*** Opening of MATERIAL FOR THIS EXERCISE ***

theorem Dev.strobeRefuse_refusal (d : Dev) {b off : Nat} (hb : off / 0x10000 = b) (hc : hasCommon b = true) : d.refusal (d.strobeRefuse off) b 2 := by
  subst hb
  exact d.cfgErr_refusal off 2 (srcCfgBusy (off / 0x10000)) hc (by decide)

theorem bit_eq_fld (v i : Nat) : bit v i = (fld v i 1 == 1) := by simp [bit, fld]

/-! ## A command's strobe -/

/-- The changes that the copy of a group leaves for the boundary into tick `t`. -/
def Dev.groupChanges (d : Dev) (b g t : Nat) : List PendWr :=
  (groupRegs b g).filterMap (fun off => (rowAt off).map (fun r => ({ off := off, mask := r.commit, val := d.reg off, due := t } : PendWr)))

/-- A group is copied register by register; nothing else changes (R37). -/
theorem Dev.copyGroup_eq (d : Dev) (b g t : Nat) : d.copyGroup b g t = { d with pendTick := d.pendTick ++ d.groupChanges b g t } := by
  unfold Dev.copyGroup Dev.groupChanges
  generalize groupRegs b g = l
  induction l generalizing d with
  | nil => simp
  | cons off l ih =>
    rw [List.foldl_cons, ih]
    cases h : rowAt off with
    | none => simp [h]
    | some r => simp [h, Dev.reg]

section
variable {s : Sys} {b g mask data : Nat} (hr : s.dev.cmdReady) (hg : g < 16) (hbit : bit (commitGroups b) g = true) (hon : s.dev.blockOn b = true)
  (hmask : data &&& mask = 2 ^ g)
include hr hg hbit hon hmask

/-- What CMD decides of a strobe of one group by a command (R38). -/
theorem cmdWrite_commit : s.cmdWrite (R.commit b) mask data =
    s.onDev (fun d => if d.grpPend b g then (d.atC 10048).strobeRefuse (R.commit b) else (d.atC 10048).copyGroup b g (d.tick + 1)) := by
  obtain ⟨hcom, r, hrow, hrw, hw1c, hwo, hws, hstop, hc⟩ := commit_row hbit
  obtain ⟨hrst, hsl, -, -, -, -⟩ := commit_ne b
  obtain ⟨_, hrole, hboot, htick⟩ := hr
  have hblk := commit_block b
  generalize hoff : R.commit b = off at *
  have hgo : ¬(off = R.pwrRst ∨ s.dev.role ≠ .active ∨ (!s.dev.bootOver) = true ∨ (!s.dev.ticking) = true) := by
    simp [hrst, hrole, hboot, htick]
  have hstr : strobes b (data &&& mask) = [g] := by rw [hmask, strobes_two_pow hg hbit]
  have hpend : (s.dev.atC 10048).grpPend b g = s.dev.grpPend b g := rfl
  have himm : (s.dev.atC 10048).immRefusal [{ off := off, mask := mask, data := data }] =
      if s.dev.grpPend b g then ((s.dev.atC 10048).strobeRefuse (off), some (rsBusy, 0)) else (s.dev.atC 10048, none) := by
    have hstp : r.stop &&& mask &&& (s.dev.atC 10048).stopBlocked off = 0 := by rw [hstop, Nat.zero_and, Nat.zero_and]
    cases hp : s.dev.grpPend b g <;> simp [Dev.immRefusal, hoff, hrow, hstp, hblk, hcom, hstr, List.range_succ, hpend, hp]
  have hdom : (s.dev.atC 10048).domainOff (.writes [{ off := off, mask := mask, data := data }]) = none := by
    simp [Dev.domainOff, List.range_succ, hblk, hon]
  have hsleep : (s.dev.atC 10048).sleepPaired (.writes [{ off := off, mask := mask, data := data }]) = none := by
    simp [Dev.sleepPaired, List.range_succ, hsl]
  have hw : s.dev.grpPend b g = false → (s.dev.atC 10048).cmdWrites (.immediate (s.dev.tick + 1)) (s.dev.tick + 1)
      [{ off := off, mask := mask, data := data }] = (s.dev.atC 10048).copyGroup b g (s.dev.tick + 1) := by
    intro hp
    simp [Dev.cmdWrites, hoff, hblk, hcom, hon, hstr, hpend, hp, List.eraseDups_cons]
  unfold Sys.cmdWrite
  rw [if_neg hgo]
  simp only [himm, hdom, hsleep, Option.isSome_none, Bool.or_false, Dev.atC_tick, Sys.onDev]
  cases hp : s.dev.grpPend b g
  · simp only [Bool.false_eq_true, if_false, Option.isSome_none, hw hp]
  · simp only [if_true, Option.isSome_some]

end

/-- A command's strobe of one group, done. -/
theorem exec_commit_cmd {z : State} {v : RegVia} {b g : Nat} (hv : v.cmd = true) (hr : z.sys.dev.cmdReady) (hg : g < 16)
    (hbit : bit (commitGroups b) g = true) (hon : z.sys.dev.blockOn b = true) : exec (.commitStrobe v b (2 ^ g)) z =
      .next (z.onDev (fun d => if d.grpPend b g then (d.atC 10048).strobeRefuse (R.commit b) else (d.atC 10048).copyGroup b g (d.tick + 1))) := by
  have hmask : 2 ^ g &&& 0xFFFFFFFF = 2 ^ g := Nat.and_two_pow_sub_one_of_lt_two_pow (n := 32) (Nat.pow_lt_pow_right one_lt_two (by omega))
  rw [exec_regOp_cmd (off := R.commit b) (mask := 0xFFFFFFFF) (data := 2 ^ g) rfl hv hr, cmdWrite_commit hr hg hbit hon hmask]
  rfl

*** Close of MATERIAL FOR THIS EXERCISE ***

■ DIRECTIONS
Every record above should be output exactly.

■ WRITTEN SOLUTION
theorem Dev.strobeRefuse_refusal (d : Dev) {b off : Nat} (hb : off / 0x10000 = b) (hc : hasCommon b = true) : d.refusal (d.strobeRefuse off) b 2 := by
  subst hb
  exact d.cfgErr_refusal off 2 (srcCfgBusy (off / 0x10000)) hc (by decide)

theorem bit_eq_fld (v i : Nat) : bit v i = (fld v i 1 == 1) := by simp [bit, fld]

/-! ## A command's strobe -/

/-- The changes that the copy of a group leaves for the boundary into tick `t`. -/
def Dev.groupChanges (d : Dev) (b g t : Nat) : List PendWr :=
  (groupRegs b g).filterMap (fun off => (rowAt off).map (fun r => ({ off := off, mask := r.commit, val := d.reg off, due := t } : PendWr)))

/-- A group is copied register by register; nothing else changes (R37). -/
theorem Dev.copyGroup_eq (d : Dev) (b g t : Nat) : d.copyGroup b g t = { d with pendTick := d.pendTick ++ d.groupChanges b g t } := by
  unfold Dev.copyGroup Dev.groupChanges
  generalize groupRegs b g = l
  induction l generalizing d with
  | nil => simp
  | cons off l ih =>
    rw [List.foldl_cons, ih]
    cases h : rowAt off with
    | none => simp [h]
    | some r => simp [h, Dev.reg]

section
variable {s : Sys} {b g mask data : Nat} (hr : s.dev.cmdReady) (hg : g < 16) (hbit : bit (commitGroups b) g = true) (hon : s.dev.blockOn b = true)
  (hmask : data &&& mask = 2 ^ g)
include hr hg hbit hon hmask

/-- What CMD decides of a strobe of one group by a command (R38). -/
theorem cmdWrite_commit : s.cmdWrite (R.commit b) mask data =
    s.onDev (fun d => if d.grpPend b g then (d.atC 10048).strobeRefuse (R.commit b) else (d.atC 10048).copyGroup b g (d.tick + 1)) := by
  obtain ⟨hcom, r, hrow, hrw, hw1c, hwo, hws, hstop, hc⟩ := commit_row hbit
  obtain ⟨hrst, hsl, -, -, -, -⟩ := commit_ne b
  obtain ⟨_, hrole, hboot, htick⟩ := hr
  have hblk := commit_block b
  generalize hoff : R.commit b = off at *
  have hgo : ¬(off = R.pwrRst ∨ s.dev.role ≠ .active ∨ (!s.dev.bootOver) = true ∨ (!s.dev.ticking) = true) := by
    simp [hrst, hrole, hboot, htick]
  have hstr : strobes b (data &&& mask) = [g] := by rw [hmask, strobes_two_pow hg hbit]
  have hpend : (s.dev.atC 10048).grpPend b g = s.dev.grpPend b g := rfl
  have himm : (s.dev.atC 10048).immRefusal [{ off := off, mask := mask, data := data }] =
      if s.dev.grpPend b g then ((s.dev.atC 10048).strobeRefuse (off), some (rsBusy, 0)) else (s.dev.atC 10048, none) := by
    have hstp : r.stop &&& mask &&& (s.dev.atC 10048).stopBlocked off = 0 := by rw [hstop, Nat.zero_and, Nat.zero_and]
    cases hp : s.dev.grpPend b g <;> simp [Dev.immRefusal, hoff, hrow, hstp, hblk, hcom, hstr, List.range_succ, hpend, hp]
  have hdom : (s.dev.atC 10048).domainOff (.writes [{ off := off, mask := mask, data := data }]) = none := by
    simp [Dev.domainOff, List.range_succ, hblk, hon]
  have hsleep : (s.dev.atC 10048).sleepPaired (.writes [{ off := off, mask := mask, data := data }]) = none := by
    simp [Dev.sleepPaired, List.range_succ, hsl]
  have hw : s.dev.grpPend b g = false → (s.dev.atC 10048).cmdWrites (.immediate (s.dev.tick + 1)) (s.dev.tick + 1)
      [{ off := off, mask := mask, data := data }] = (s.dev.atC 10048).copyGroup b g (s.dev.tick + 1) := by
    intro hp
    simp [Dev.cmdWrites, hoff, hblk, hcom, hon, hstr, hpend, hp, List.eraseDups_cons]
  unfold Sys.cmdWrite
  rw [if_neg hgo]
  simp only [himm, hdom, hsleep, Option.isSome_none, Bool.or_false, Dev.atC_tick, Sys.onDev]
  cases hp : s.dev.grpPend b g
  · simp only [Bool.false_eq_true, if_false, Option.isSome_none, hw hp]
  · simp only [if_true, Option.isSome_some]

end

/-- A command's strobe of one group, done. -/
theorem exec_commit_cmd {z : State} {v : RegVia} {b g : Nat} (hv : v.cmd = true) (hr : z.sys.dev.cmdReady) (hg : g < 16)
    (hbit : bit (commitGroups b) g = true) (hon : z.sys.dev.blockOn b = true) : exec (.commitStrobe v b (2 ^ g)) z =
      .next (z.onDev (fun d => if d.grpPend b g then (d.atC 10048).strobeRefuse (R.commit b) else (d.atC 10048).copyGroup b g (d.tick + 1))) := by
  have hmask : 2 ^ g &&& 0xFFFFFFFF = 2 ^ g := Nat.and_two_pow_sub_one_of_lt_two_pow (n := 32) (Nat.pow_lt_pow_right one_lt_two (by omega))
  rw [exec_regOp_cmd (off := R.commit b) (mask := 0xFFFFFFFF) (data := 2 ^ g) rfl hv hr, cmdWrite_commit hr hg hbit hon hmask]
  rfl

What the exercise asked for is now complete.